Absorbed light increases the temperature of an object, and given that human flesh is a bit translucent a laser beam would have no problems penetrating to reasonable depths, heating any cells or pathogens in its path. Aside from burning flesh, I can only guess at what effect this has on the body. It may kill pathogens while only mildly warming healthy cells, it may stimulate the immune system, it may stimulate certain free-radical chemical reactions. I dunno.
Another thing you can do with semiconductor lasers is modulate the brightness at very high speeds. If the laser is modulated, there may be a key frequency that would have some effect at a cellular level - it would cause the cells to vibrate slightly with the rapid heating/cooling of the laser pulses.
On thing to consider with laser therapy is that the laser spot is very small relative to the human body. What works on a mouse might not scale up!
Oops, did I say laser light was polarised? I meant coherent, not polarised. You can polarise laser light with a polarising filter, but they’re not fitted to laser diode modules as standard.

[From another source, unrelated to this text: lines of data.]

/-- R403, R404, R405: the debug registers: what a port may attach to, and its commands on the named group of the attached context: a
refusal where none is attached, the group is not there, or it is not Halted; else their effect and STATUS 0. The model's choice: an unlisted
command answers BADOP whatever is attached, and which of several blocks with one index a command names (log entry 26), and which group gives
up its slot at a resume (log entry 18). -/
def Obligations.debugger_events : Prop :=
  (∀ hp (v : Word) s, s.up = true →
    let d := (s.port hp).dbg
    let may := d.en = true ∧ (v = 0xFFFFFFFF ∨ ∃ c, s.ctx? v = some c ∧ c.port = hp ∧ tenantBound s hp c.tenant = true)
    (¬may → exec (.dbgctxWrite hp v) s = .next (modHost s hp (fun h => { h with denied := true }))) ∧
    (may → ∃ t, exec (.dbgctxWrite hp v) s = .next t ∧ (t.port hp).dbg = { d with ctx := v } ∧ t.mem = s.mem ∧
      (d.ctx = v ∨ d.ctx = 0xFFFFFFFF → t.blocks = s.blocks) ∧
      (d.ctx ≠ v → d.ctx ≠ 0xFFFFFFFF → ∀ b x (g : Nat) (y : Group) w, s.blk? b = some x → x.life = .resident ∨ x.life = .saved → x.ctx = d.ctx →
        x.groups[g]? = some y → y.q.status = .halted w → ∃ z, t.grp? b g = some z ∧ z.r = y.r ∧ z.thr = y.thr ∧
          (z.q.status = .active ∨ z.q.status = .pending)))) ∧
  (∀ hp s, s.up = true → exec (.dbgPop hp) s = .next (modDbg s hp (fun d => { d with posts := d.posts.drop 1 }))) ∧
  (∀ hp op s, s.up = true → exec (.dbgBadop hp op) s = .next (modDbg s hp (fun d => { d with done := true, status := 4 }))) ∧
  (∀ hp c s, s.up = true → (s.port hp).dbg.en = false ∨ (s.port hp).dbg.ctx = 0xFFFFFFFF →
    ∀ i ∈ [Instr.dbgHalt hp c, .dbgResume hp c, .dbgStep hp c, .dbgRdv hp c, .dbgWrv hp c, .dbgRds hp c, .dbgWrs hp c],
      exec i s = .next (modDbg s hp (fun d => { d with done := true, status := 5 }))) ∧
  (∀ hp c s, s.up = true → (s.port hp).dbg.en = true → (s.port hp).dbg.ctx ≠ 0xFFFFFFFF →
    (∀ z ∈ residents s, ¬(z.2.ctx = (s.port hp).dbg.ctx ∧ BitVec.ofNat 32 z.2.idx = c.block ∧ z.2.opts.debug = true)) →
    ∀ i ∈ [Instr.dbgResume hp c, .dbgStep hp c, .dbgRdv hp c, .dbgWrv hp c, .dbgRds hp c, .dbgWrs hp c],
      exec i s = .next (modDbg s hp (fun d => { d with done := true, status := 2 }))) ∧
  (∀ hp (c : DbgArg) s b x y, s.up = true → (s.port hp).dbg.en = true → (s.port hp).dbg.ctx ≠ 0xFFFFFFFF →
    dbgBlock s (s.port hp).dbg.ctx c = some (b, x) → s.blk? b = some x → x.groups[c.group.val]? = some y → y.q.status ≠ .exited →
    let Did (i : Instr) (f : Group → Group) : Prop :=
      exec i s = .next (modDbg (modGrp s b c.group.val f) hp (fun d => { d with done := true, status := 0 }))
    let Ends (i : Instr) (st : Nat) : Prop := exec i s = .next (modDbg s hp (fun d => { d with done := true, status := st }))
    (c.block ≠ 0xFFFFFFFF → Did (.dbgHalt hp c) (fun y => { y with d := { y.d with haltReq := true } })) ∧
    ((∀ w, y.q.status ≠ .halted w) →
      ∀ i ∈ [Instr.dbgResume hp c, .dbgStep hp c, .dbgRdv hp c, .dbgWrv hp c, .dbgRds hp c, .dbgWrs hp c], Ends i 1) ∧
    (∀ w, y.q.status = .halted w →
      let u := if w = true ∧ slotFree s x y = false then yieldSlot s x y else s
      let Back (i : Instr) (step : Bool) : Prop :=
        exec i s = .next (modDbg (modGrp u b c.group.val (fun y => { y with
          q := { y.q with status := if w = true then .active else .pending, ready := none, forced := false }
          d := { y.d with skip := if c.skip = true then some y.d.haltPc else none, step := step } })) hp (fun d => { d with done := true, status := 0 }))
      Back (.dbgResume hp c) false ∧ Back (.dbgStep hp c) true ∧
      (∀ b' (g' : Nat) (y' : Group), s.grp? b' g' = some y' → u.grp? b' g' = some y' ∨
        u.grp? b' g' = some { y' with q := { y'.q with status := .pending } }) ∧
      (x.h.vregs ≤ c.reg.toNat → Ends (.dbgRdv hp c) 3 ∧ Ends (.dbgWrv hp c) 3) ∧
      (x.h.sregs ≤ c.reg.toNat → Ends (.dbgRds hp c) 3 ∧ Ends (.dbgWrs hp c) 3) ∧
      (c.reg.toNat < x.h.vregs → exec (.dbgRdv hp c) s = .next (modDbg s hp (fun d =>
          { d with data := (wget y.r.v (32 * c.reg.toNat + c.thread.val)).setWidth 64, done := true, status := 0 })) ∧
        Did (.dbgWrv hp c) (fun y => { y with r := { y.r with
          v := wset y.r.v (32 * c.reg.toNat + c.thread.val) ((s.port hp).dbg.data.setWidth 32) } })) ∧
      (c.reg.toNat < x.h.sregs → exec (.dbgRds hp c) s = .next (modDbg s hp (fun d =>
          { d with data := (wget y.r.s c.reg.toNat).setWidth 64, done := true, status := 0 })) ∧
        Did (.dbgWrs hp c) (fun y => { y with r := { y.r with s := wset y.r.s c.reg.toNat ((s.port hp).dbg.data.setWidth 32) } })))) ∧
  (∀ hp (c : DbgArg) s, s.up = true → (s.port hp).dbg.en = true → (s.port hp).dbg.ctx ≠ 0xFFFFFFFF → c.block = 0xFFFFFFFF →
    (∃ z ∈ residents s, z.2.ctx = (s.port hp).dbg.ctx ∧ z.2.opts.debug = true) → ∃ t, exec (.dbgHalt hp c) s = .next t ∧
      (t.port hp).dbg.status = 0 ∧ (t.port hp).dbg.done = true ∧
      ∀ b x (g : Nat) (y : Group), s.blk? b = some x → x.life = .resident → x.ctx = (s.port hp).dbg.ctx → x.opts.debug = true →
        x.groups[g]? = some y → y.q.status ≠ .exited → ∃ z, t.grp? b g = some z ∧ z.d.haltReq = true ∧ z.r = y.r ∧ z.thr = y.thr)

You’ll forgive me my old-age brainfade.
Coherent light is very special, and gives a very strange dimply effect when reflected off an uneven surface due to the static nature of the areas of constructive and destructive interference. This may have medical effects when used on flesh under certain conditions, or it may not.
Optics guy checking in here. I’ve never heard of this before, but it sounds like a scam to me.

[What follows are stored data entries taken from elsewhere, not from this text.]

theorem loadI_canon (i : Instr) (d : Dst) (s : State)  (nx : State) (h : loadI i d s = .next nx) (hm : memOk s.mem = true) : memOk nx.mem = true := by
  unfold loadI at h
  split at h
  · exact runMem_canon _ _ _ _ h hm
  · rw [← next_inj h]; exact hm

theorem storeI_canon (i : Instr) (e : Src) (s : State)  (nx : State) (h : storeI i e s = .next nx) (hm : memOk s.mem = true) : memOk nx.mem = true := by
  unfold storeI at h
  split at h
  · exact runMem_canon _ _ _ _ h hm
  · rw [← next_inj h]; exact hm

theorem atomicI_canon (i : Instr) (d : Dst) (b : Src) (s : State)  (nx : State) (h : atomicI i d b s = .next nx) (hm : memOk s.mem = true) : memOk nx.mem = true := by
  unfold atomicI at h
  split at h
  · exact runMem_canon _ _ _ _ h hm
  · rw [← next_inj h]; exact hm

end Sys2Proof.Laws
end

Laser light is coherent, monochromatic (or at least of a more restricted range of wavelengths), directional and generally more intense than other forms of light. It can be generated as polarized in many cases, rather than polarizing and existing beam (and throwing half the output away).

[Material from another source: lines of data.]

/-- The results of a path's accesses: each active thread receives those of its access. -/
theorem results_writes {i : Instr} {s : State} {p : Pass} (hp : pass? s = some p) (hx : i.xclass ≠ .whole) (P : Group) (d : Dst)
    (W : Nat → List Word) (val : Nat → List Byte × Option Nat) (hW : ∀ k, k < (accThreads i p).length → loadWords i (val k).1 = W k) (y : Group) :
    ((List.range (accThreads i p).length).map (fun j => ((accThreads i p).getD j 0, val j))).foldl
      (fun y v => (accDests i p v.1).foldl (fun y t => writeOp P false d t (loadWords i v.2.1) ((loadWords i v.2.1).headD 0) y) y) y =
    writes P false d (fun u => W (accIx i p u)) (fun u => (W (accIx i p u)).headD 0) p.L y := by
  obtain ⟨_, hL, hne⟩ := pass?_some hp
  cases hc : i.xclass with
  | whole => exact absurd hc hx
  | uniform =>
    have h1 : accThreads i p = [p.low] := by simp [accThreads, hc]
    have h2 : ∀ t, accDests i p t = p.L := by intro t; simp [accDests, hc]
    have h3 : ∀ t, accIx i p t = 0 := by intro t; simp [accIx, hc]
    rw [h1] at hW ⊢
    have := hW 0 (by simp)
    simp only [h2, h3, List.length_singleton, List.foldl_map]
    show p.L.foldl _ y = _
    rw [this]
    rfl
  | perThread =>
    have h1 : accThreads i p = p.L := by simp [accThreads, hc]
    have h2 : ∀ t, accDests i p t = [t] := by intro t; simp [accDests, hc]
    have h3 : ∀ t, accIx i p t = rankOf p t := by intro t; simp [accIx, hc]
    rw [h1] at hW ⊢
    simp only [h2, h3, List.foldl_map, List.foldl_cons, List.foldl_nil]
    unfold writes
    conv => rhs; rw [← range_getD p.L]
    rw [List.foldl_map]
    have : ∀ l : List Nat, (∀ j ∈ l, j < p.L.length) → ∀ y : Group,
        l.foldl (fun y j => writeOp P false d (p.L.getD j 0) (loadWords i (val j).1) ((loadWords i (val j).1).headD 0) y) y =
        l.foldl (fun y j => writeOp P false d (p.L.getD j 0) (W (rankOf p (p.L.getD j 0))) ((W (rankOf p (p.L.getD j 0))).headD 0) y) y := by
      intro l
      induction l with
      | nil => intro _ y; rfl
      | cons j l ih =>
        intro hl y
        have hj := hl j (by simp)
        simp only [List.foldl_cons]
        rw [rankOf_getD hp hj, hW j hj]
        exact ih (fun k hk => hl k (List.mem_cons_of_mem _ hk)) _
    exact this _ (fun j hj => List.mem_range.1 hj) y

/-! Loads. -/

theorem leNat_replicate (n : Nat) : leNat (List.replicate n (0 : Byte)) = 0 := by
  induction n with
  | zero => rfl
  | succ n ih => rw [List.replicate_succ, leNat, ih]; rfl

theorem leNat_lt (l : List Byte) : leNat l < 2 ^ (8 * l.length) := by
  induction l with
  | nil => simp [leNat]
  | cons b r ih =>
    have := b.isLt
    simp only [leNat, List.length_cons]
    rw [show 8 * (r.length + 1) = 8 + 8 * r.length by omega, Nat.pow_add]
    generalize 2 ^ (8 * r.length) = z at *
    omega

theorem viewTimes_settled {s : State} {y : Group} {a n : Nat} (h : ∀ j, j < n → ∀ w ∈ s.hist, w.loc ≠ a + j) :
    ∃ t, viewTimes s y a n = [t] := by
  have hw : ∀ x ∈ locs a n, writesAt s x = [] := by
    intro x hx
    unfold locs at hx
    obtain ⟨j, hj, rfl⟩ := List.mem_map.1 hx
    unfold writesAt
    rw [List.filter_eq_nil_iff]
    intro w hw
    have := h j (List.mem_range.1 hj) w hw
    simpa using this
  have hws : ∀ lo : Nat, (locs a n).flatMap (fun x => (writesAt s x).filter (fun w => lo ≤ w.stamp && returnable s y w)) = [] := by
    intro lo
    rw [List.flatMap_eq_nil_iff]
    intro x hx
    rw [hw x hx]; rfl
  unfold viewTimes
  simp only [hws]
  split
  · exact ⟨none, rfl⟩
  · exact ⟨_, rfl⟩

theorem wholeTimes_settled {s : State} {y : Group} {a n : Nat} (h : ∀ j, j < n → ∀ w ∈ s.hist, w.loc ≠ a + j) :
    ∃ t, wholeTimes s y a n = [t] := by
  obtain ⟨t, ht⟩ := viewTimes_settled (y := y) h
  refine ⟨t, ?_⟩
  unfold wholeTimes
  rw [ht]
  simp only [List.filter_cons, List.filter_nil]
  split <;> simp_all

/-- A plain load of settled memory returns what stands there, and what it makes stable is that. -/
theorem plainLoad_settled {s : State} {b g : Nat} {y : Group} (hg : s.grp? b g = some y) {a n : Nat}
    (h : ∀ j, j < n → (∀ w ∈ s.hist, w.loc ≠ a + j) ∧ ∀ v, tget? y.c.stable (a + j) = some v → v = mget s.mem (a + j)) :
    (plainLoad s b g a n).1 = mgetN s.mem a n ∧
    ∃ z, (plainLoad s b g a n).2.grp? b g = some z ∧
      ∀ x v, tget? z.c.stable x = some v → tget? y.c.stable x = some v ∨ v = mget s.mem x := by
  obtain ⟨t, ht⟩ := wholeTimes_settled (y := y) (fun j hj => (h j hj).1)
  have hval : ∀ x ∈ locs a n, ∀ T, (valueAt s y T x).1 = mget s.mem x ∧ (bankValue s x).1 = mget s.mem x := by
    intro x hx T
    unfold locs at hx
    obtain ⟨j, hj, rfl⟩ := List.mem_map.1 hx
    have hw : writesAt s (a + j) = [] := by
      unfold writesAt
      rw [List.filter_eq_nil_iff]
      intro w hw
      have := (h j (List.mem_range.1 hj)).1 w hw
      simpa using this
    unfold valueAt bankValue
    rw [hw]
    exact ⟨rfl, rfl⟩
  have hgot : ∀ x ∈ locs a n, (match tget? y.c.stable x with
      | some v => (x, v, 0, tget y.c.floor x 0)
      | none => let r := match t with | some T => valueAt s y T x | none => bankValue s x
                (x, r.1, r.2.1, r.2.2)).2.1 = mget s.mem x := by
    intro x hx
    cases hs : tget? y.c.stable x with
    | some v =>
      unfold locs at hx
      obtain ⟨j, hj, rfl⟩ := List.mem_map.1 hx
      exact (h j (List.mem_range.1 hj)).2 v hs
    | none =>
      cases t with
      | some T => exact (hval x hx T).1
      | none => exact (hval x hx 0).2
  have hN : ∀ (n a : Nat), (locs a n).map (fun x => mget s.mem x) = mgetN s.mem a n := by
    intro n
    induction n with
    | zero => intro a; rfl
    | succ n ih =>
      intro a
      have : locs a (n + 1) = a :: locs (a + 1) n := by
        unfold locs
        rw [List.range_succ_eq_map, List.map_cons, List.map_map]
        simp only [Nat.add_zero, List.cons.injEq, true_and]
        apply List.map_congr_left
        intro k _
        show a + (k + 1) = a + 1 + k
        omega
      rw [this, List.map_cons, ih]; rfl
  unfold plainLoad
  rw [hg]
  simp only [ht, chooseFrom]
  refine ⟨?_, ?_⟩
  · unfold gotAt
    rw [List.map_map, ← hN]
    exact List.map_congr_left hgot
  · refine ⟨_, by rw [grp?_modGrp_same, hg]; rfl, ?_⟩
    -- every entry the fold makes stable is memory's
    have key : ∀ (l : List (Nat × Byte × Nat × Nat)) (c : Cons), (∀ x ∈ l, x.2.1 = mget s.mem x.1) →
        ∀ x v, tget? (l.foldl (fun (c : Cons) (x : Nat × Byte × Nat × Nat) =>
          { c with
            stable := tset c.stable x.1 x.2.1
            floor := if tget c.floor x.1 0 < x.2.2.2 then tset c.floor x.1 x.2.2.2 else c.floor
            obs := if x.2.2.1 = 0 ∨ x.2.2.1 = y.uid then c.obs else tmax c.obs [(x.2.2.1, x.2.2.2)] }) c).stable x = some v →
        tget? c.stable x = some v ∨ v = mget s.mem x := by
      intro l
      induction l with
      | nil => intro c _ x v hv; exact Or.inl hv
      | cons e l ih =>
        intro c hl x v hv
        rcases ih _ (fun x hx => hl x (List.mem_cons_of_mem _ hx)) x v hv with h1 | h1
        · simp only [tget?_tset] at h1
          split at h1
          · rename_i e1
            cases h1
            exact Or.inr (by rw [hl e (by simp), e1])
          · exact Or.inl h1
        · exact Or.inr h1
    apply key
    intro x hx
    obtain ⟨q, hq, rfl⟩ := List.mem_map.1 hx
    have h1 := hgot q hq
    cases hs : tget? y.c.stable q with
    | some v => rw [hs] at h1; exact h1
    | none => rw [hs] at h1; exact h1

/-- The Assayer's journal after the accesses of a path. -/
theorem frame_journal {s : State} {b g : Nat} {y : Group} (h : s.grp? b g = some y) (mask : BitVec 32) (vals : List (List Byte)) :
    ∃ z, AccessFrame s (journal s b g mask vals) b g y z ∧ z.c = y.c ∧ z.r = y.r ∧ (journal s b g mask vals).mem = s.mem ∧
      (journal s b g mask vals).hist = s.hist ∧ (journal s b g mask vals).stamp = s.stamp ∧
      (journal s b g mask vals).poison = s.poison ∧ (journal s b g mask vals).clusters = s.clusters := by
  unfold journal
  rw [h]
  simp only
  split
  · exact ⟨y, frame_refl h, rfl, rfl, rfl, rfl, rfl, rfl, rfl⟩
  · split
    · unfold unassayable
      rw [h]
      simp only
      split
      · have h1 := frame_modGrp h (fun y => { y with a := { y.a with unassayable := true } }) rfl
        refine ⟨{ y with a := { y.a with unassayable := true } }, frame_trans h1 ⟨?_, ?_, fun _ _ _ => rfl, fun _ x hx => ⟨x, hx, rfl⟩, fun _ => rfl, rfl⟩, rfl, rfl, by simp [modSh], by simp [modSh], by simp [modSh], by simp [modSh], by simp [modSh]⟩
        · rfl
        · have hsh : ∀ (s : State) (f : Shared → Shared), (modSh s f).grp? b g = s.grp? b g := fun _ _ => rfl
          rw [hsh]; exact h1.grp
      · exact ⟨y, frame_refl h, rfl, rfl, rfl, rfl, rfl, rfl, rfl⟩
    · exact ⟨_, frame_modGrp h _ rfl, rfl, rfl, by simp, by simp, by simp, by simp, by simp⟩

theorem frame_keepImm {s : State} {b g : Nat} {y : Group} (h : s.grp? b g = some y) (l : List (Nat × List Byte)) :
    ∃ z, AccessFrame s (keepImm s b g l) b g y z ∧ z.c = y.c ∧ z.r = y.r ∧ (keepImm s b g l).mem = s.mem ∧
      (keepImm s b g l).hist = s.hist ∧ (keepImm s b g l).stamp = s.stamp ∧
      (keepImm s b g l).poison = s.poison ∧ (keepImm s b g l).clusters = s.clusters := by
  unfold keepImm
  split
  · exact ⟨y, frame_refl h, rfl, rfl, rfl, rfl, rfl, rfl, rfl⟩
  · refine ⟨_, frame_modGrp h _ ?_, ?_, ?_, by simp, by simp, by simp, by simp, by simp⟩
    all_goals (split <;> rfl)

/-- What is journalled with nothing late has no place to remember (R71). -/
theorem itemPlaces_none {items : List (Nat × List Byte × Bool)} (h : ∀ z ∈ items, z.2.2 = false) (a k : Nat) : itemPlaces a k items = [] := by
  induction items generalizing k with
  | nil => rfl
  | cons z r ih => simp [itemPlaces, h z (by simp), ih (fun w hw => h w (by simp [hw]))]

theorem frame_journalItems {s : State} {b g : Nat} {y : Group} (h : s.grp? b g = some y) (up : Bool) (i : Instr) (pc : Word)
    {items : List (Nat × List Byte × Bool)} (hi : ∀ z ∈ items, z.2.2 = false) :
    ∃ z, AccessFrame s (journalItems s b g up i pc items) b g y z ∧ z.c = y.c ∧ z.r = y.r ∧ (journalItems s b g up i pc items).mem = s.mem ∧
      (journalItems s b g up i pc items).hist = s.hist ∧ (journalItems s b g up i pc items).stamp = s.stamp ∧
      (journalItems s b g up i pc items).poison = s.poison ∧ (journalItems s b g up i pc items).clusters = s.clusters := by
  unfold journalItems
  rw [h]
  dsimp only
  split
  · unfold journalEntry
    rw [h]
    dsimp only
    split
    · exact ⟨y, frame_refl h, rfl, rfl, rfl, rfl, rfl, rfl, rfl⟩
    · simp only [itemPlaces_none hi, notePlaces, List.isEmpty_nil, if_true]
      exact frame_journal h _ _
  · split
    · exact ⟨y, frame_refl h, rfl, rfl, rfl, rfl, rfl, rfl, rfl⟩
    · exact ⟨_, frame_modGrp h _ rfl, rfl, rfl, by simp, by simp, by simp, by simp, by simp⟩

There are several probes that send light through the skin and look at the transmitted light out the other side (as in the flaslight example) or at scattered ligh returning. In many cases, the light doesn’t have to be a laser at all. They’re making disposable oxygen meters from blood that consist of an LED and a detector mounted on tape that you tape around a finger.
There are some laser treatments in which laser is light is shone through the skin or, more commonly, piped in via a fiber optic. These can be used to remove blockages in blood vessels, or to irradiate tumors. These are pretty special cases, though. They’re high power lasers, and sometimes the tumor or whatever has been senstizede with injected or injested chemicals. Not at all like what this sounds like.
The body uses sunlight to facilitate the making of Vitamin D. Too much sun will cause your skin to tan. Aside from the mechanism of vision and these I don’t know any bodily processes that use or require light, so I have no idea what low-level laser treatment can be doing. The laser wavelengths are already present in daylight that’s already getting into your skin, if not at as high a level, so it’s not clear that this is adding anything. Finally, I’d like to note that it’s not ecven clear to me that throwing extra light levels into the innards of the body is necessarily good, or necessarily not dangerous. I don’t see how it would be, just sayin’ that the body doesn’t “expect” light levels (or higher light levels) there, and so hitting it with light might a=have unintended and possibly not-good effects.